Output only the lines of the entries that follow, starting at the one with "else if s ≤ 127" and running down to the one with "else if s ≤ 182 then .trafficMgr", both included and unchanged.

----------

-- ==== Sys2Proof/Machine/FaultOps.lean ====
section
/-!
DEFINITION. Machine/FaultOps.lean: the fault collector's shared operations: an event at a source (R455–R460), the reactions
and their order (R461–R467), what each reaction does to its unit (R462, R477, R278), C4 events (R474).
-/

namespace Sys2Proof.Machine

/-- The unit of a source where its number names it (R453, R462); noUnit where only the detector knows. -/
def unitOf (s : Nat) : FUnit :=
  if s ≤ 24 then .die 0
  else if s ≤ 32 then .die 0
  else if s ≤ 100 then (let i := (s - 33) % 17; let q := (s - 33) / 17; if i = 16 then .quadrant q else .station q i)
  else if s ≤ 117 then .engine (s - 101)
  else if s ≤ 127 then (let c := (s - 118) % 5; if c = 4 then .engine 16 else .quadrant c)
  else if s ≤ 151 then .tile ((s - 128) / 6)
  else if s ≤ 167 then .tile ((s - 152) / 4)
  else if s ≤ 179 then .tile ((s - 168) / 3)
  else if s ≤ 182 then .trafficMgr
  else if s ≤ 246 then .station ((s - 183) / 16) ((s - 183) % 16)
  else if s ≤ 262 then .bankGroup (s - 247)
  else if s = 263 then .noUnit
  else if s ≤ 269 then .poolMgr
  else if s ≤ 274 then .trafficMgr
  else if s ≤ 276 then .dqxMover
  else if s ≤ 280 then .quadrant (s - 277)
  else if s ≤ 283 then .die (s - 281)
  else if s ≤ 307 then .lane (s - 284)
  else if s ≤ 312 then .ropeLane (s - 308)
  else if s ≤ 322 then .noUnit
  else if s ≤ 338 then .hostIf
  else if s ≤ 366 then .dramCh ((s - 339) / 7)
  else if s ≤ 373 then .die 0
  else if s ≤ 377 then .engine 16
  else if s ≤ 395 then .die 0
  else if s ≤ 399 then .quadrant (s - 396)
  else if s ≤ 407 then .sched ((s - 400) / 2) 68
  else .trafficMgr

/-- The unit an event concerns: the source's own, else the one its detector names (a port, a bank group, a scheduler instance, a DMA
channel). -/
def eventUnit (src : Nat) (u : FUnit) : FUnit :=
  if 400 ≤ src ∧ src ≤ 407 then .sched ((src - 400) / 2) (match u with | .port p => p | .sched _ p => p | _ => 68)
  else if 335 ≤ src ∧ src ≤ 338 then (match u with | .dma c => .dma c | _ => .hostIf)
  else if unitOf src = .noUnit then u
  else unitOf src

/-- The next reaction in the order C1, C3, C2; C3 only for a unit inside a quadrant (R463, R464). -/
def State.nextClass (s : State) (cls : Nat) (u : FUnit) : Option Nat :=
  if cls = 1 then (if (s.unitQuad u).isSome then some 3 else some 2)
  else if cls = 3 then some 2
  else none

/-- The reaction a class names for a unit, substituted where the unit does not have it (R463). -/
def State.effClass (s : State) (cls : Nat) (u : FUnit) : Nat :=
  if cls = 1 then (match u with | .quadrant _ => 3 | .die _ => 2 | .core => 2 | _ => 1)
  else if cls = 3 then (if (s.unitQuad u).isSome then 3 else 2)
  else cls

/-- The place of a reaction in the order of R463. -/
def classRank (cls : Nat) : Nat := if cls = 1 then 0 else if cls = 3 then 1 else 2

/-- Soft sources and the sources of FG20, FG33–FG36 and FG43 do not escalate (R464). -/
def escalates (src : Nat) : Bool :=
  !softSource src && !(247 ≤ src && src ≤ 263) && !(339 ≤ src && src ≤ 366) && !(387 ≤ src && src ≤ 392)

/-- Whether unit `v` lies inside unit `u`. -/
def State.insideUnit (s : State) (v u : FUnit) : Bool :=
  v == u || (match u with
    | .quadrant q => s.unitQuad v == some q
    | .hostIf => (match v with | .dma _ => true | _ => false)
    | .die 0 | .core => (match v with | .poolMgr | .trafficMgr | .dqxMover | .bankGroup _ | .core => true | _ => false)
    | .die 1 => (match v with | .lane c => decide (c < 12) | .hostIf | .dma _ => true | .dramCh c => decide (c < 2) | _ => false)
    | .die _ => (match v with | .lane c => decide (12 ≤ c) | .ropeLane _ => true | .dramCh c => decide (2 ≤ c) | _ => false)
    | _ => false)

/-- A quadrant is being restarted (R462, R214, R218): from the start of its reaction to its completion. -/
def State.restarting (s : State) (q : Nat) : Bool := s.flt.reactions.any (fun r => r.cls == 3 && r.done.isNone && r.unit == .quadrant q)

/-- Whether a unit is isolated (R462, R482). -/
def State.isIso (s : State) (u : FUnit) : Bool :=
  (match s.unitQuad u with | some q => (s.getF FLT_ISO_QUAD).testBit q | none => false) ||
  (match u with
   | .poolMgr | .trafficMgr | .core | .die 0 => s.flag FLT_ISO_CORE
   | .engine e => (s.getF FLT_ISO_ENG_ENGINES).testBit e
   | .bankGroup g => (s.getF FLT_ISO_BANKS_GROUPS).testBit g || s.flag FLT_ISO_CORE
   | .dqxMover => s.flag FLT_ISO_DQX || s.flag FLT_ISO_CORE
   | .die 1 => (s.getF FLT_ISO_CHIPLET).testBit 0
   | .die 2 => (s.getF FLT_ISO_CHIPLET).testBit 1
   | .port p => s.portIso p
   | .lane c => s.flt.isoUnits.contains u || (s.getF FLT_ISO_CHIPLET).testBit (c / 12)
   | .ropeLane _ => s.flt.isoUnits.contains u || (s.getF FLT_ISO_CHIPLET).testBit 1
   | .dramCh c => s.flt.isoUnits.contains u || (s.getF FLT_ISO_CHIPLET).testBit (c / 2)
   | .hostIf | .dma _ => (s.getF FLT_ISO_CHIPLET).testBit 0
   | u => s.flt.isoUnits.contains u)

/-! ### What a reaction does to the frames of its unit -/

/-- A thread ends by abort or restart: its frame or copy ends as R140 says; a task has nothing to lose. -/
def State.loseTarget (s : State) (t : Target) : State :=
  match t with
  | .frame fid => s.dropFrame fid tRX_CONGESTION
  | .copy fid p =>
    match s.copy fid p with
    | some c => if c.started then (s.putCopy { c with tailMark := true }).endThreads t else s.dropCopy c tTX_CONGESTION
    | none => s.endThreads t
  | .task _ => s

/-- An event is recorded as consequential (R465, R467). -/
def State.conseq (s : State) (src : Nat) : State := (s.count (FLT_SRC_CONSEQ_COUNT src) 1).count FLT_CONSEQ_CNT_COUNT 1

/-- The threads of a list abort with the unit that they run in (R140, coincidence of a quadrant restart): each abort is recorded, counts as
consequential and ends its frame or copy.  The recorded address is where the thread stands; R148 has no cause code for such an abort, and
the code is an open value (DESIGN CHOICE, assumption log 97). -/
def State.loseTargets : State → List Thread → State
  | s, [] => s
  | s, th :: t =>
    let v := s.free
    let u := v.2.count (HSQ_ABORT_CNT_COUNT th.eng) 1
    let u := (u.setF (HSQ_ABORT_INFO_ADDR th.eng) th.pc).setF (HSQ_ABORT_INFO_CAUSE th.eng) (v.1 % 16)
    let u := (u.setF (HSQ_ABORT_INFO_THREAD th.eng) th.slot).setF (HSQ_ABORT_INFO_VALID th.eng) 1
    ((u.conseq (101 + th.eng)).loseTarget th.target).loseTargets t

/-- Drop copies of the egress pass not yet started, and tail-mark those in transmission (R477). -/
def State.loseCopies : State → List Copy → State
  | s, [] => s
  | s, c :: t => (s.loseTarget (.copy c.fid c.port)).loseCopies t

/-- The station of its quadrant in which a frame stands (R453): 0 parse, 1 + k position k; none in the core.  A frame that waits between
two stations is held by the one it waits to enter (R196). -/
def Frame.stationIdx (f : Frame) : Option Nat :=
  match f.phase with
  | .waiting | .parsing => some 0
  | .parsed => some 1
  | .station => some (1 + f.pos)
  | _ => none

/-- The station of its quadrant in which a copy stands: 1 + k position k, 15 rewrite; none while it waits in the core. -/
def Copy.stationIdx (c : Copy) : Option Nat :=
  match c.phase with
  | .dequeued => some 11
  | .station => some (if c.pos < 14 then 1 + c.pos else 15)
  | .resolved | .rewriting | .sending => some 15
  | .queued => none

/-- Drain a station of quadrant `q` (R477): index 0 is parse, 1 + k is position k, 15 is rewrite. -/
def State.restartStation (s : State) (q i : Nat) : State :=
  let t := s.dropFrames (s.frames.filter (fun f => s.quadOf f.port == q && f.stationIdx == some i))
  t.loseCopies (t.copies.filter (fun c => t.quadOf c.port == q && c.stationIdx == some i))

/-- Drain and restart the scheduler instance of a port (R12, R477): the copies it has selected and not handed on are dropped, and its
pointers, deficits and credits begin anew. -/
def State.restartSched (s : State) (p : Nat) : State :=
  let t := s.loseCopies (s.copies.filter (fun c => c.port == p && c.phase == .dequeued))
  { t with scheds := t.scheds.filter (fun x => x.port != p), shapers := t.shapers.filter (fun x => x.port != p) }

/-- The beads whose owner is an ingress writer of quadrant `q` (R256, R268). -/
def State.writerBeads (s : State) (q : Nat) : List Nat :=
  (s.buf.held.filter (fun e => 0x300 + 3 * q ≤ e.2.owner && e.2.owner ≤ 0x302 + 3 * q)).map (·.1)

/-- A frame that has ended its ingress pass and is still being received loses its tail (R268): copies not started are
dropped; the next read of a copy in transmission meets the first of the beads freed with the tail, and tail-marks it then (R266). -/
def State.loseTails : State → List Frame → State
  | s, [] => s
  | s, f :: t =>
    let late := f.beads.find? (fun b => match s.buf.held.lookup b with | some r => r.owner == f.writer | none => false)
    let u := s.endRx f tRX_CONGESTION
    let v := match late with
      | some b => { u with copies := u.copies.map (fun (c : Copy) =>
          if c.fid == f.fid && c.started && s.copies.any (fun d => d.fid == c.fid && d.port == c.port && !d.tailMark)
          then { c with tailMark := false, lost := some b } else c) }
      | none => u
    v.loseTails t

/-- A quadrant's patch RAM and match registers are written again from the sealed image copy (R146): their contents are those at the seal. -/
def State.reloadPatches (s : State) (q : Nat) : State := { s with patchBad := s.patchBad.filter (fun x => x.1 != q) }

/-- The frame side of a quadrant restart or isolation (R14, R140, R268, R278, R477): every thread of its four engines aborts, its ports are
declared down, frames in its ingress pass are dropped, its writers' beads are freed, its egress pass is lost. -/
def State.quadFrames (s : State) (q : Nat) : State :=
  let t := s.loseTargets (s.threads.filter (fun th => th.eng / 4 == q && th.eng != 16))
  let t := t.dropFrames (t.frames.filter (fun f => t.quadOf f.port == q && f.inIngress))
  let t := t.loseTails (t.frames.filter (fun f => t.quadOf f.port == q && !f.ended && f.phase == .enqueued))
  let t := t.loseCopies (t.copies.filter (fun c => t.quadOf c.port == q && !(c.phase == .queued)))
  let t := t.freeBeads (t.writerBeads q)
  let t := t.dropThreads (fun th => th.eng / 4 == q && th.eng != 16)
  (t.portsDown (t.portsOf q)).reloadPatches q

/-- The lanes of a port as LANEMAP binds them. -/
def State.lanesOf (s : State) (p : Nat) : List LaneSt := s.lanes.filter (fun l => l.port ≤ p && p < l.port + 4 &&
  (l.port == p || ((s.port p).map (·.mode)).getD 0 == 9))

/-- What training starts from (R96, R125): the record's preset, or in a short Ascent the preset and taps saved in the retention store; a
lane of which none was saved starts from its record. -/
def State.eqPreset (s : State) (l : Nat) : State :=
  match s.lanes.find? (fun x => x.lane == l) with
  | some x =>
    if x.rate < 2 ∨ s.flag (LAN_CTL_LT_EN l) = false then s
    else
      let e := if s.mode.ascent = .short then (s.mode.retEq.lookup l).getD (x.eqPreset, []) else (x.eqPreset, [])
      ({ s with lanes := updFirst (fun y => y.lane == l) (fun y => { y with taps := e.2 }) s.lanes }).setF (LAN_STATUS_EQ_PRESET l) e.1
  | none => s

/-- A lane starts its bring-up (R94). -/
def State.laneStart (s : State) (l : Nat) : State :=
  let t := (s.wr (rLAN_STATUS l) 0).eqPreset l
  { t with lanes := updFirst (fun x => x.lane == l) (fun x => { x with began := some s.now, retryAt := none }) t.lanes }

/-- Start the bring-up of every lane of a list. -/
def State.lanesStart : State → List LaneSt → State
  | s, [] => s
  | s, l :: t => (s.laneStart l.lane).lanesStart t

/-- Isolate a list of front ports: their bits of FLT_ISO_PORTS are set and they are declared down with an expired hold. -/
def State.isoPorts : State → List Nat → State
  | s, [] => s
  | s, p :: t =>
    let u := if p < 32 then s.orF FLT_ISO_PORTS_LO_PORTS (2 ^ p)
             else if p < 64 then s.orF FLT_ISO_PORTS_HI_PORTS (2 ^ (p - 32))
             else { s with flt := { s.flt with isoUnits := .port p :: s.flt.isoUnits } }
    let u := u.portDown p
    let u := if u.getF (SWC_PORT_HOLD_STATE p) = 1 then u.expireHold p else u
    u.isoPorts t

/-- Lower the pools' quotas to the usable beads (R279): shared pools from 15 downward, then reserved pools by lowest RANK and
highest ADMIT; each lowered reserved pool is a broken guarantee. -/
def State.shrink : State → Nat → List Nat → State
  | s, _, [] => s
  | s, surplus, n :: t =>
    if surplus = 0 then s
    else
      let q := s.getF (BPM_POOL_BEADS_QUOTA n)
      let cut := min q surplus
      let u := (s.setF (BPM_POOL_BEADS_QUOTA n) (q - cut)).poolEval n
      let u := if s.flag (BPM_POOL_CFG_RESERVED n) ∧ 0 < cut then
          (u.raiseBPM BPM_INT_STATUS_SHRINK).guar 2 n (s.getF (BPM_POOL_CFG_RANK n)) (s.getF (BPM_POOL_CFG_ADMIT n)) 0 0 false
        else u
      u.shrink (surplus - cut) t

/-- The pools in the order in which capacity loss lowers them (R279). -/
def State.shrinkOrder (s : State) : List Nat :=
  let shared := ((List.range 16).filter (fun n => !s.flag (BPM_POOL_CFG_RESERVED n))).reverse
  let resv := (List.range 16).filter (fun n => s.flag (BPM_POOL_CFG_RESERVED n))
  shared ++ resv.mergeSort (fun a b =>
    let ra := s.getF (BPM_POOL_CFG_RANK a); let rb := s.getF (BPM_POOL_CFG_RANK b)
    ra < rb || (ra == rb && decide (s.getF (BPM_POOL_CFG_ADMIT b) ≤ s.getF (BPM_POOL_CFG_ADMIT a))))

----------

=== Answer to the problem ===
  else if s ≤ 127 then (let c := (s - 118) % 5; if c = 4 then .engine 16 else .quadrant c)
  else if s ≤ 151 then .tile ((s - 128) / 6)
  else if s ≤ 167 then .tile ((s - 152) / 4)
  else if s ≤ 179 then .tile ((s - 168) / 3)
  else if s ≤ 182 then .trafficMgr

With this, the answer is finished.